Ronnie Samaai (83) is stepping down from the Cape Town Philharmonic Orchestra (CPO), after 20 years on the board as chair of the Youth Development Committee.

Over the years, Samaai oversaw the orchestra’s vast development and skills transfer projects. Now, as he steps down, the CPO has given him a special award, the Order of the Cape Town Philharmonic Orchestra.

This is only the fourth time the award has been presented, as it is only given to those who have made a huge impact on the orchestra. The CEO of the CPO, Louis Heyneman, says Samaai was a force behind the youth education and development projects.

“Ronnie has played an indelible role in quality transformation.

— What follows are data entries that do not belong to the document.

-- ==== Sys2Proof/Machine/Run.lean ====
section
/-! DEFINITION. Runs: when one is over (R39), the sequential view's run, the signal view's run. -/

namespace Sys2Proof.Machine

/-- pc = END_PC (R39). -/
def State.atEnd (s : State) : Bool := s.cfg.endPc == some s.pc

/-- No instruction is in any pipeline register (R39, R181). -/
def State.drained (s : State) : Bool := !s.fd.ready && !s.dx.ready && !s.xw.ready && !s.wd.drWren

/-- The run is over: pc = END_PC, with no instruction in flight (R39). -/
def State.over (s : State) : Bool := s.atEnd && s.drained

/-- At most k instructions of the sequential view, ending at END_PC: between its steps no instruction is in
flight (R38, R39), what the pipeline registers still hold being results, not work. -/
def runToEnd : Nat → State → Host.Outcome State Fault Refusal
  | 0, s => .next s
  | k + 1, s => if s.atEnd then .next s else andThen (step s) (runToEnd k)

/-- The signal view's run under the inputs of each cycle, ending where the run is over (R39). -/
def runCycles : List Inputs → State → Host.Outcome State Fault Refusal
  | [], s => .next s
  | inp :: rest, s =>
    if s.over then .next s else andThen (cycle inp s) fun t => runCycles rest t.1

/-- The state in which the execute stage has finished the instruction in DX, as it does once nothing
makes it wait: what the sequential view sees of a state of the signal view (R307). -/
def State.settle (s : State) : Host.Outcome State Fault Refusal :=
  if !s.dx.ready then .next s.withoutResult
  else
    match s.sig.execDone with
    | some v => .next (s.withResult s.dx v)
    | none => andThen (performFlagged (s.draws - 1) s.dx s) fun r => .next (r.1.withResult s.dx r.2)

/-- What the two views share: all of the state but FD and the stages' own state, which belong to the
signal view's fetch, and what a pipeline register holds whose ready bit is deasserted, which is never used
(R181); WD's write made, which a stalled cycle makes and the next tick repeats (R179). -/
def State.shared (s : State) : State :=
  { s.landed with
    fd := FetchDecode.empty
    dx := if s.dx.ready then s.dx else DecodeExecute.empty
    xn := if s.dx.ready then s.xn else ⟨0, 0, false⟩
    xw := if s.xw.ready then s.xw else ⟨0, 0, false, false⟩
    wd := if s.wd.drWren then s.wd else ⟨0, 0, false⟩
    wdOld := if s.wd.drWren then s.wdOld else ⟨0, false⟩
    sig := ⟨0, none, none, false, none, []⟩ }

/-- The shared part of an outcome. -/
def sharedOutcome (o : Host.Outcome State Fault Refusal) : Host.Outcome State Fault Refusal :=
  andThen o fun s => .next s.shared

end Sys2Proof.Machine
end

His background in teaching and his commitment to youth stemming from the pre-1990s has made him one of the most honoured and honourable music educators in the country,” said Heyneman.

According to the CPO Board Chairman Derek Auret, Samaai has been a pillar of strength to the organisation. Auret said that Samaai’s “contribution in elevating the CPO to the position in which it finds itself nationally and internationally”, through his commitment to advancing youth, has been immense.

To Samaai, Auret said, “For that we salute you and we honour you. You will be missed but you leave with the satisfying knowledge that your work at CPO remains as testimony to a job well done and to a great and grand achievement. No-one can ask for more than that.”

Samaai, who turns 84 soon, said that it has been a privilege to work with everyone at the CPO, and to be given the platform to voice his opinion.

“These are unprecedented times and I look forward to watching as the CPO rides the storm and goes on to be bigger, stronger and even more successful. I am proud to have been part of the changes,” said Samaai.

He has had a career filled with music, as he served as a music educator his entire professional life. Samaai has been awarded licentiates from the Royal Schools of Music and Trinity College, London, followed by becoming a Fellow of Trinity College.

He also gained a BMus from UNISA and studied further at Trinity College on a scholarship from the British Council, a turning point which made him dedicate his life to giving South Africa’s young children a start in music. He taught for nearly 40 years, retiring in 1996 as vice-rector of the Bellville College of Education, and has been involved in projects such as the Western Cape Music Education Project in Kuil’s River.